Handes tidak berbicara lagi, ia hanya berdasar di dinding lift sembari menatap Harsya.
Putus? Tentu Handes tidak setuju tapi ia tetap mengiyakan keinginan Harsya karena ia bukan tipikal pria yang suka mengejar wanita.
"Keluarlah!" Handes menunjuk ke arah pintu lift yang kini telah terbuka.
Harsya ragu tapi ia tetap melangkah keluar lift sambil melihat ke arah Handes yang sepertinya tidak akan mengikutinya keluar.
"Putus." Harsya menutup mulutnya bersamaan dengan pintu lift yang tertutup kembali.
Air mata Harsya menetes dan ia berusaha menutup mulutnya menggunakan tangan lebih kuat lagi supaya Isak tangisnya tidak terdengar oleh orang lain.
Harsya pikir semua akan membaik saat ia putus dengan Handes tapi nyatanya ia tidak baik-baik saja. Hatinya terasa sangat perih.
"Ada apa? Apa kamu baik-baik saja?" Wira menghampiri Harsya yang terlihat sangat menyedihkan.
Wira adalah salah satu teman kantor Harsya dan mereka bekerja di devisi yang sama.
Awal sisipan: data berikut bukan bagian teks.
/-- An unsigned one is counted and reported (R228, R230). -/
theorem State.sealUnsigned_spec (s : State) (stream : Nat) {i : Nat} (hi : i < 32) :
    (s.sealUnsigned stream i).seals.unsigned_ = wrapAdd s.seals.unsigned_ 1 32 ∧
      (s.sealUnsigned stream i).rb A.SEC_SEAL_INT_STATUS i = true := by
  refine ⟨rfl, ?_⟩
  rw [State.sealUnsigned, State.warn_eq, State.rb_eq, State.raise_reg]
  exact State.setInt_rb_same _ _ hi

theorem markersAndStatements : Claims.MarkersAndStatements := by
  intro s run
  refine ⟨fun p t due inTime => ⟨_, act_run _ run, ?_⟩, fun x rest bad front => ⟨_, act_run _ run, ?_⟩⟩
  · dsimp only
    rw [State.markerSend_eq due inTime, State.fin_lane, State.fin_now]
    obtain ⟨at_, due_, marks, free, state⟩ := (s.goTo t).sendMark_lane p t
    refine ⟨at_, due_, marks, free, state, rfl, fun q other => ?_⟩
    rw [State.fin_lane]
    exact State.setLane_lane_other _ _ other
  · dsimp only
    rw [State.fin_seals, State.fin_rb, State.fin_rb, State.fin_rb]
    obtain ⟨queue, due⟩ := State.signDone_seals front bad
    have ends := State.signDone_eq front bad
    refine ⟨queue, ⟨s.sealPkt x bad, rfl, rfl, rfl, rfl, rfl, due⟩, fun avail good => ?_, fun unavailable => ?_,
      fun avail fault => ?_⟩
    · have signed : x.status bad = 0 := by rw [Statement.status, avail, good]; rfl
      rw [ends, if_pos signed]
      exact State.sealShow_spec _ _ _
    · have status : x.status bad = 1 := by rw [Statement.status, unavailable]; rfl
      rw [ends, status]
      exact State.sealUnsigned_spec _ _ (by decide)
    · have status : x.status bad = 2 := by rw [Statement.status, avail, fault]; rfl
      rw [ends, status]
      exact State.sealUnsigned_spec _ _ (by decide)

/-- Settles O19: a write of `LNK_CTRL` in its parts (`State.lnkCtrlWrite_go` and its companions), and the seal packet of
a statement (`State.sealPkt`). -/
theorem linkDumpsAndSeals : Obligations.LinkDumpsAndSeals := ⟨linkDumps, markersAndStatements⟩

end Sys2Proof.Machine
end

section
/-!
PROOFS. The ports of the fabric and their queues (R231, R235, R236): what an update of one port leaves of the others, and
what frames that are sent leave of the device.
-/

namespace Sys2Proof.Machine

/-! ### One port -/

theorem State.fport_of_fab {s t : State} (h : t.fab = s.fab) (p : Nat) : t.fport p = s.fport p := by
  rw [State.fport, State.fport, h]

theorem State.fin_fport (s : State) (p : Nat) : s.fin.fport p = s.fport p := State.fport_of_fab s.fin_fab p

/-- A port reads as it was last written, or the write was of another port. -/
theorem State.fport_setFport_cases (s : State) (p q : Nat) (x : FabPort) :
    ((s.setFport p x).fport q = x ∧ s.fport q = s.fport p) ∨ (s.setFport p x).fport q = s.fport q := by
  unfold State.fport State.setFport
  dsimp only
  split
  · split
    · exact .inl ⟨rfl, rfl⟩
    · split <;> exact .inr rfl
  · split
    · split
      · exact .inr rfl
      · split
        · exact .inl ⟨rfl, rfl⟩
        · exact .inr rfl
    · split
      · exact .inr rfl
      · split
        · exact .inr rfl
        · exact .inl ⟨rfl, rfl⟩

theorem State.fport_setFport_same (s : State) (p : Nat) (x : FabPort) : (s.setFport p x).fport p = x := by
  unfold State.fport State.setFport
  split <;> [rfl; (split <;> rfl)]

theorem State.fport_setFport_other (s : State) {p q : Nat} (x : FabPort) (hp : p < 3) (hq : q < 3) (h : q ≠ p) :
    (s.setFport p x).fport q = s.fport q := by
  unfold State.fport State.setFport
  dsimp only
  split
  · split
    · omega
    · split <;> rfl
  · split
    · split
      · rfl
      · split
        · omega
        · rfl
    · split
      · rfl
      · split
        · rfl
        · omega

/-- An update of a port changes the three ports alone. -/
theorem State.setFport_fab (s : State) (p : Nat) (x : FabPort) : (s.setFport p x).fab = { s.fab with
    port0 := (s.setFport p x).fab.port0, port1 := (s.setFport p x).fab.port1, port2 := (s.setFport p x).fab.port2 } := by
  simp only [State.setFport]
  split <;> [rfl; (split <;> rfl)]

theorem State.setFport_frame (s : State) (p : Nat) (x : FabPort) :
    s.setFport p x = { s with fab := (s.setFport p x).fab } := rfl

/-- The ports in UP stay those they are where a port keeps its state. -/
theorem State.portUp_of_state {s t : State} {p : Nat} (h : (t.fport p).state = (s.fport p).state) :
    t.portUp p = s.portUp p := by rw [State.portUp, State.portUp, h]

/-! ### Frames that are sent (R235, R236) -/

/-- Frames have joined queues of ports that are UP, and nothing else has happened than the counting of those that have no
route, and of message identifiers. -/
structure State.Sends (s t : State) : Prop where
  frame : t = { s with fab := { s.fab with
    port0 := t.fab.port0, port1 := t.fab.port1, port2 := t.fab.port2, mid := t.fab.mid, noRoute := t.fab.noRoute } }
  port : ∀ q, t.fport q = { s.fport q with
    timeQ := (t.fport q).timeQ, ctlQ := (t.fport q).ctlQ, bulkQ := (t.fport q).bulkQ }

theorem State.Sends.refl (s : State) : s.Sends s := ⟨rfl, fun _ => rfl⟩

theorem State.Sends.trans {s t u : State} (first : s.Sends t) (second : t.Sends u) : s.Sends u := by
  obtain ⟨frame, port⟩ := first
  obtain ⟨frame', port'⟩ := second
  refine ⟨?_, fun q => ?_⟩
  · rw [frame] at frame'
    exact frame'
  · have joined := port' q
    rw [port q] at joined
    exact joined

theorem State.Sends.foldl {β : Type} {f : State → β → State} (h : ∀ (a : State) (x : β), a.Sends (f a x)) (l : List β)
    (s : State) : s.Sends (l.foldl f s) := by
  induction l generalizing s with
  | nil => exact .refl s
  | cons x l ih => exact (h s x).trans (ih (f s x))

section
variable {s t : State} (h : s.Sends t)
include h

theorem State.Sends.rb (a i : Nat) : t.rb a i = s.rb a i := by rw [h.frame]; rfl
theorem State.Sends.time : t.time = s.time := by rw [h.frame]
theorem State.Sends.disc : t.fab.disc = s.fab.disc := by rw [h.frame]

end

section
variable (s : State)

/-- A port whose queues alone change. -/
theorem State.sends_setFport (p : Nat) {x : FabPort} (h : x = { s.fport p with
    timeQ := x.timeQ, ctlQ := x.ctlQ, bulkQ := x.bulkQ }) : s.Sends (s.setFport p x) := by
  refine ⟨?_, fun q => ?_⟩
  · conv_lhs => rw [State.setFport_frame, State.setFport_fab]
    rw [State.setFport_fab]
  · rcases s.fport_setFport_cases p q x with ⟨here, same⟩ | other
    · rw [here, same]
      exact h
    · rw [other]

theorem State.sends_enqueue (p : Nat) (t : FabTx) : s.Sends (s.enqueue p t) := by
  unfold State.enqueue
  dsimp only
  split
  · exact .refl s
  · split
    · exact s.sends_setFport p rfl
    · split <;> exact s.sends_setFport p rfl

theorem State.sends_noRoute : s.Sends s.noRoute := ⟨rfl, fun _ => rfl⟩

theorem State.sends_nextMid : s.Sends s.nextMid.2 := ⟨rfl, fun _ => rfl⟩

theorem State.sends_routeTx (dst : Nat) (t : FabTx) : s.Sends (s.routeTx dst t) := by
  unfold State.routeTx
  dsimp only
  split
  · exact s.sends_noRoute
  · exact s.sends_enqueue _ t

theorem State.sends_treeTx (except : Nat) (t : FabTx) : s.Sends (s.treeTx except t) :=
  State.Sends.foldl (fun a p => by
    split
    · exact .refl a
    · exact a.sends_enqueue p t) _ s

theorem State.sends_sendCtl (dst msg : Nat) (payload : List Byte) : s.Sends (s.sendCtl dst msg payload) := by
  unfold State.sendCtl
  split
  · exact .refl s
  · exact s.sends_nextMid.trans (State.sends_routeTx _ _ _)

theorem State.sends_sendBcast (msg : Nat) (payload : List Byte) : s.Sends (s.sendBcast msg payload) := by
  unfold State.sendBcast
  split
  · exact .refl s
  · exact s.sends_nextMid.trans (State.sends_treeTx _ _ _)

theorem State.sends_sendLocal (p msg : Nat) (payload : List Byte) : s.Sends (s.sendLocal p msg payload) :=
  s.sends_nextMid.trans (State.sends_enqueue _ _ _)

theorem State.sends_resendLocal (p : Nat) (b : List Byte) : s.Sends (s.resendLocal p b) := s.sends_enqueue p _

end

/-! ### Where a frame goes -/

section
variable {s : State} {p : Nat}

theorem State.enqueue_time {t : FabTx} (up : s.portUp p = true) (time : t.cls = 0) :
    ((s.enqueue p t).fport p).timeQ = (s.fport p).timeQ ++ [t] := by
  unfold State.enqueue
  dsimp only
  rw [if_neg (not_not.2 up), if_pos time, State.fport_setFport_same]

theorem State.enqueue_bulk {t : FabTx} (up : s.portUp p = true) (bulk : t.cls = 3) :
    ((s.enqueue p t).fport p).bulkQ = (s.fport p).bulkQ ++ [t] := by
  unfold State.enqueue
  dsimp only
  rw [if_neg (not_not.2 up), if_neg (by omega), if_neg (by omega), State.fport_setFport_same]

/-- A frame to a destination whose port is UP joins a queue of that port. -/
theorem State.routeTx_reach {dst : Nat} (t : FabTx) (reach : (s.fab.route dst).reach = true)
    (up : s.portUp (s.fab.route dst).active = true) : s.routeTx dst t = s.enqueue (s.fab.route dst).active t := by
  have exists_ := State.portUp_exists up
  unfold State.routeTx
  dsimp only
  rw [if_neg]
  rintro (h | h)
  · exact h reach
  · omega
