-- ==== Sys2Proof/Machine/Regs.lean ====
section
/-! DEFINITION. The register map: one constant per named field of a register page, written from the register and field
tables of the spec (Tables 02-2 to 20-14), and one layout (the list of a page's registers with their fields) per page kind.
-/
namespace Sys2Proof.Machine

/-- Access codes of Table 00-2 (R8); `LV` adds nothing to what a write does. -/
inductive Acc where | rw | ro | w1c | wo | rwc
deriving DecidableEq, Repr

/-- One field of a register: block type code, byte offset of its register in the page, width of the register in bytes,
low bit, width in bits, access code, reset value, byte stride where the register is one of an array, whether the field is
manager-only (R66), and the ranges of legal encodings (empty: every encoding is legal; R7, R41). -/
structure Fld where
  blk : Nat
  off : Nat
  bytes : Nat
  lo : Nat
  w : Nat
  acc : Acc
  rst : Nat
  stride : Nat
  mgr : Bool
  legal : List (Nat × Nat)
deriving DecidableEq, Repr

/-- One register of a page layout: offset, width in bytes, stride, first index, number of entries (index bound), whether it
is a data window (R39), and its fields. -/
structure RegEnt where
  off : Nat
  bytes : Nat
  stride : Nat
  first : Nat
  cnt : Nat
  win : Bool
  flds : List Fld
deriving DecidableEq, Repr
Tak jarang juga, Wira dan Harsya menjadi best team di devisinya.
"Aku tidak apa-apa." Harsya buru-buru menghapus air matanya. Ia tidak ingin ada orang kantor yang tahu hubungan antara dirinya dan Handes yang notabene menjadi atasannya.
"Ikutlah bersamaku sarapan. Mungkin perasaan kamu akan membaik."
"Tidak, terima kasih." Saat ini Harsya tidak merasa lapar sama sekali meski ia belum sarapan.
"Ayolah, Sya. Kita sarapan."
Wira meraih tangan Harsya dan mengajaknya ke kantin. Namun, langkah Wira terhenti karena Handes menghalanginya.
"Pagi, Pak." Wira melepaskan tangan Harsya dan menyapa Handes sopan.
"Siapa namamu?" Handes tidak menampilkan senyum sama sekali di wajahnya.
Awalnya Handes kembali karena ingin mengajak Harsya membicarakan lagi hubungan tentang mereka tapi saat ia keluar lift, ia melihat Harsya tengah bersama pria lain.
Handes tahu, mereka hanya mengobrol biasa tapi tiba-tiba pria itu meraih tangan Harsya dan ia tidak terima.
Handes tidak suka. Apa yang sudah menjadi miliknya disentuh oleh orang lain.
"Wira, Pak."
Wira bingung dan canggung tapi ia berusaha untuk menjaga sikapnya supaya terlihat meyakinkan di hadapan atasan.
"Datang ke ruanganku setelah jam makan siang nanti."
"Baik, Pak."
Handes pergi. Namun, ia masih sempat melirik ke arah Harsya yang menunduk dan tidak melihat ke arahnya sama sekali.
"Astaga Harsya, aku ngeri dengan atasan kita ini. Kenapa ada orang sedingin dan sekaku itu." Wira mengusap-usap dadanya sendiri untuk menetralkan detak jantungnya yang tidak karuan setelah memastikan Handes sudah pergi.
Harsya setuju. Handes memang pria dingin dan kaku kadang sikap Handes yang seperti itu membuatnya membeku dan menggigil.
![](https://img.wattpad.com/cover/360264079-288-k25289.jpg)
KAMU SEDANG MEMBACA
Love and Tears
RomancePria itu yang mengatakan cinta padanya dan pria itu juga yang terus membuatnya menangis. "Apakah cinta sesakit ini?" Harsya merasa bodoh, ia terjerat dalam sebuah cinta yang toxic. Ia sadar sepenuhnya tapi ia tak bisa lepas dari jeratan Handes, pria...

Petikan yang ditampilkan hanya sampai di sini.